How saying ‘NO’ at Work can be Good for Everyone {Infographic}

There are many valid reasons why you may struggle to say ‘no’ at work: you’re ambitious, you want to make a good impression, you want to play your part. There are also plenty of bad ones – for example, if you fear your job may be threatened if you don’t do everything that’s asked of you. But worker and employer alike can benefit from a more open dialogue around the issue of workload. Simply put, if you take on more work than you can handle, you will do it to a lower quality – which impacts on your reputation, and that of your employer.

So most of us know that we should be able to turn down the occasional request, but that doesn’t make it any easier to do so. Indeed, plunge right into to the self-assertion zone, and you could end up doing more damage than good. Of course, bosses don’t like to be told the ‘n’-word, and colleagues don’t like you shifting your work to them. That is why it is important to be transparent, honest and reasonable when discussing your workload with others.

First, you need to identify the source of the issue for yourself. If somebody makes a request that you instinctively feel is unachievable, ask yourself some clear questions: do you have enough time to get it done? Will your other work suffer if you do? Are you the best person for the task? If any of these answers point towards turning it down, then you probably need to do so.

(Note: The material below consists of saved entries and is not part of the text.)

-- ==== Sys2Proof/Laws/FramesCommit.lean ====
section
/-! SUPPORT. Sys2Proof/Laws/FramesCommit.lean: what each operation of Machine/Commit.lean may change. -/
set_option Elab.async false
set_option linter.unusedTactic false
set_option linter.unreachableTactic false
set_option linter.unnecessarySeqFocus false
namespace Sys2Proof.Machine

def State.discard_scope : Scope := ⟨[.tdc, .cal], [], [0, 1, 2, 3, 4, 5, 6, 7, 8, 9, 10, 11, 12, 13, 14, 255]⟩
theorem State.discard_within (s : State) (groups : Nat) : Within State.discard_scope s (s.discard groups) := by
  have h : Within State.discard_scope s { s with regs := copySets groups s.committed s.regs } :=
    (Within.put_regs s _ (copySets_rising _ _ _)).step (.refl _ _) (by decide +kernel)
  unfold State.discard
  generalize ({ s with regs := copySets groups s.committed s.regs } : State) = a at h
  repeat' first
    | (with_reducible assumption) | (with_reducible apply Within.refl) | lift_lets
    | (intro v; refine Within.cut (p := Within State.discard_scope s v) ?_ ?_; unfold v; rotate_left; clear_value v; intro hv)
    | (intro v; clear_value v) | intro v
    | (with_reducible apply Within.step (State.updTdc_within ..); rotate_left; decide +kernel)
    | (with_reducible apply Within.step (State.updCal_within ..); rotate_left; decide +kernel) | split
    | (with_reducible apply Within.step (Within.put_regs _ _ (copySets_rising _ _ _)); rotate_left; decide +kernel)

def State.notePending_scope : Scope := ⟨[], [R.ALM_BANK_STAT], []⟩
theorem State.notePending_within (s : State) (v : State) (on : Bool) : Within State.notePending_scope s
    (State.notePending s v on) := by
  unfold State.notePending
  repeat' first
    | (with_reducible assumption) | (with_reducible apply Within.refl)
    | (with_reducible apply Within.step (State.wrB_within ..); rotate_left; decide +kernel)
    | (with_reducible apply Within.each; rotate_left; intro x a hx; try beta_reduce; rotate_left)
    | (with_reducible apply Within.foldl; rotate_left; intro x a hx; try beta_reduce; rotate_left) | split

def State.withSets_scope : Scope := ⟨[.committed], [], []⟩
theorem State.withSets_within (s : State) (groups : Nat) (snap : SMap Word) : Within State.withSets_scope s
    (State.withSets s groups snap) := by
  unfold State.withSets
  repeat' first
    | (with_reducible assumption) | (with_reducible apply Within.refl) | split
    | (with_reducible apply Within.step (Within.put_committed _ _ (copySets_rising _ _ _)); rotate_left; decide +kernel)

def State.requestCommit_scope : Scope := ⟨[.gr], [R.MBX_COMMIT_STAT, R.ALM_BANK_STAT], []⟩
theorem State.requestCommit_within (s : State) (groups when_ at_ : Nat) (path : Option (Fin 16)) (restore : Nat) :
    Within State.requestCommit_scope s (s.requestCommit groups when_ at_ path restore) := by
  unfold State.requestCommit
  extract_lets c s'
  have h : Within State.requestCommit_scope s s' :=
    (State.noteCommits_within ..).step ((State.updGr_within ..).step (.refl _ _) (by decide +kernel)) (by decide +kernel)
  split
  · exact (State.notePending_within ..).step h (by decide +kernel)
  · exact h

def State.resnap_scope : Scope := ⟨[.gr], [R.ALM_BANK_STAT], []⟩
theorem State.resnap_within (s : State) : Within State.resnap_scope s (State.resnap s) := by
  unfold State.resnap
  repeat' first
    | (with_reducible assumption) | (with_reducible apply Within.refl) | lift_lets
    | (intro v; refine Within.cut (p := Within State.resnap_scope s v) ?_ ?_; unfold v; rotate_left; clear_value v; intro hv)
    | (intro v; clear_value v) | intro v
    | (with_reducible apply Within.step (State.updGr_within ..); rotate_left; decide +kernel)
    | (with_reducible apply Within.step (State.notePending_within ..); rotate_left; decide +kernel)
    | (with_reducible apply Within.step (State.withSets_within ..); rotate_left; decide +kernel)
    | (with_reducible apply Within.each; rotate_left; intro x a hx; try beta_reduce; rotate_left)
    | (with_reducible apply Within.foldl; rotate_left; intro x a hx; try beta_reduce; rotate_left) | split

def State.applyGrn_scope : Scope := ⟨[.evt, .tacc, .ports, .grn], [R.GRN_POOL_STAT, R.EVT_STAT], []⟩
theorem State.applyGrn_within (s b : State) : Within State.applyGrn_scope s (State.applyGrn s b) := by
  unfold State.applyGrn
  repeat' first
    | (with_reducible assumption) | (with_reducible apply Within.refl) | lift_lets
    | (intro v; refine Within.cut (p := Within State.applyGrn_scope s v) ?_ ?_; unfold v; rotate_left; clear_value v; intro hv)
    | (intro v; clear_value v) | intro v
    | (with_reducible apply Within.step (State.updGrn_within ..); rotate_left; decide +kernel)
    | (with_reducible apply Within.step (State.wr_within ..); rotate_left; decide +kernel)
    | (with_reducible apply Within.step (State.judgeIn_within ..); rotate_left; decide +kernel)
    | (with_reducible apply Within.each; rotate_left; intro x a hx; try beta_reduce; rotate_left)
    | (with_reducible apply Within.foldl; rotate_left; intro x a hx; try beta_reduce; rotate_left) | split

def State.applyAlm_scope : Scope := ⟨[.evt, .tacc, .ports, .sheaves, .fwd, .grn, .alm], [R.GRN_POOL_STAT,
    R.GRN_EVT_STAT, R.ALM_BANK_STAT, R.ALM_EVT_STAT, R.ALM_EVT_SRC, R.EVT_STAT], []⟩
theorem State.applyAlm_within (s b : State) : Within State.applyAlm_scope s (State.applyAlm s b) := by
  unfold State.applyAlm
  repeat' first
    | (with_reducible assumption) | (with_reducible apply Within.refl) | lift_lets
    | (intro v; refine Within.cut (p := Within State.applyAlm_scope s v) ?_ ?_; unfold v; rotate_left; clear_value v; intro hv)
    | (intro v; clear_value v) | intro v
    | (with_reducible apply Within.step (State.wrB_within ..); rotate_left; decide +kernel)
    | (with_reducible apply Within.step (State.almSwitched_within ..); rotate_left; decide +kernel)
    | (with_reducible apply Within.step (State.noteBank_within ..); rotate_left; decide +kernel)
    | (with_reducible apply Within.each; rotate_left; intro x a hx; try beta_reduce; rotate_left)
    | (with_reducible apply Within.foldl; rotate_left; intro x a hx; try beta_reduce; rotate_left) | split

def State.applyFwd_scope : Scope := ⟨[.nextOrd, .evt, .tacc, .ports, .fwd, .grn], [R.FWD_STAT, R.FWD_EVT_STAT,
    R.FWD_EGR_STAT, R.GRN_POOL_STAT, R.GRN_SILO_STAT, R.GRN_EVT_STAT, R.EVT_STAT], []⟩
theorem State.applyFwd_within (s b : State) : Within State.applyFwd_scope s (State.applyFwd s b) := by
  unfold State.applyFwd
  repeat' first
    | (with_reducible assumption) | (with_reducible apply Within.refl) | lift_lets
    | (intro v; refine Within.cut (p := Within State.applyFwd_scope s v) ?_ ?_; unfold v; rotate_left; clear_value v; intro hv)
    | (intro v; clear_value v) | intro v
    | (with_reducible apply Within.step (State.startDrain_within ..); rotate_left; decide +kernel)
    | (with_reducible apply Within.step (State.enterDrop_within ..); rotate_left; decide +kernel)
    | (with_reducible apply Within.each; rotate_left; intro x a hx; try beta_reduce; rotate_left)
    | (with_reducible apply Within.foldl; rotate_left; intro x a hx; try beta_reduce; rotate_left) | split

theorem State.putCom_within (s : State) (set : SMap Word → SMap Word) (h : ∀ m, SMap.rising m → SMap.rising (set m)) :
    Within ⟨[.committed], [], []⟩ s (s.putCom set) := Within.put_committed s _ (h _)


def State.applyGroups_scope : Scope := ⟨[.nextOrd, .nextFrame, .committed, .latches, .mem, .pwr, .boot, .gr, .evt,
    .tally, .tacc, .ports, .cars, .sheaves, .fwd, .grn, .alm, .tb, .tt, .ref, .syn, .tdc, .cal, .twin, .out],
    [R.PWR_RAIL_STAT, R.PWR_CLK_STAT, R.PWR_OCXO_STAT, R.PWR_BOOT_STAT, R.EVT_FCNT], [0, 1, 2, 3, 4, 5, 6, 7, 8, 9,
    10, 11, 12, 14]⟩
theorem State.applyGroups_within (s : State) (groups : Nat) (set : SMap Word → SMap Word) (bins : SMap Nat)
    (paths : List (Nat × Int × Nat)) (hset : ∀ m, SMap.rising m → SMap.rising (set m)) :
    Within State.applyGroups_scope s (s.applyGroups groups set bins paths) := by
  unfold State.applyGroups
  repeat' first
    | (with_reducible assumption) | (with_reducible apply Within.refl) | lift_lets
    | (intro v; refine Within.cut (p := Within State.applyGroups_scope s v) ?_ ?_; unfold v; rotate_left; clear_value v; intro hv)
    | (intro v; clear_value v) | intro v
    | (with_reducible apply Within.step (State.relinquish_within ..); rotate_left; decide +kernel)
    | (with_reducible apply Within.step (State.refPrepare_within ..); rotate_left; decide +kernel)
    | (with_reducible apply Within.step (State.tbsPrepare_within ..); rotate_left; decide +kernel)
    | (with_reducible apply Within.step (State.tbsCommit_within ..); rotate_left; decide +kernel)
    | (with_reducible apply Within.step (State.refCommit_within ..); rotate_left; decide +kernel)
    | (with_reducible apply Within.step (State.updCal_within ..); rotate_left; decide +kernel)
    | (with_reducible apply Within.step (State.prtCommit_within ..); rotate_left; decide +kernel)
    | (with_reducible apply Within.step (State.shfCommit_within ..); rotate_left; decide +kernel)
    | (with_reducible apply Within.step (State.applyFwd_within ..); rotate_left; decide +kernel)
    | (with_reducible apply Within.step (State.applyGrn_within ..); rotate_left; decide +kernel)
    | (with_reducible apply Within.step (State.applyAlm_within ..); rotate_left; decide +kernel)
    | (with_reducible apply Within.step (State.ckoCommit_within ..); rotate_left; decide +kernel)
    | (with_reducible apply Within.step (State.tdcCommit_within ..); rotate_left; decide +kernel)
    | (with_reducible apply Within.step (State.calCommit_within ..); rotate_left; decide +kernel)
    | (with_reducible apply Within.step (State.twnCommit_within ..); rotate_left; decide +kernel)
    | (with_reducible apply Within.step (State.putCom_within _ _ hset); rotate_left; decide +kernel)
    | (with_reducible apply Within.each; rotate_left; intro x a hx; try beta_reduce; rotate_left)
    | (with_reducible apply Within.foldl; rotate_left; intro x a hx; try beta_reduce; rotate_left) | split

The first rule of saying ‘no’ is to do it in person where possible. Email and even phone conversations can be too ambiguous if you are talking over a contentious issue. In person, your tone and body language – and even the fact that you have arranged to meet face-to-face – should give voice to your good intentions.

Don’t forget to express your gratitude at being considered for the task, but do your best to offer rational reasons for declining – and help with solutions if you can. For example, if you know someone better suited for the work, say so; and if you’re struggling with your schedule, arrange a meeting to look into better ways of organizing your day.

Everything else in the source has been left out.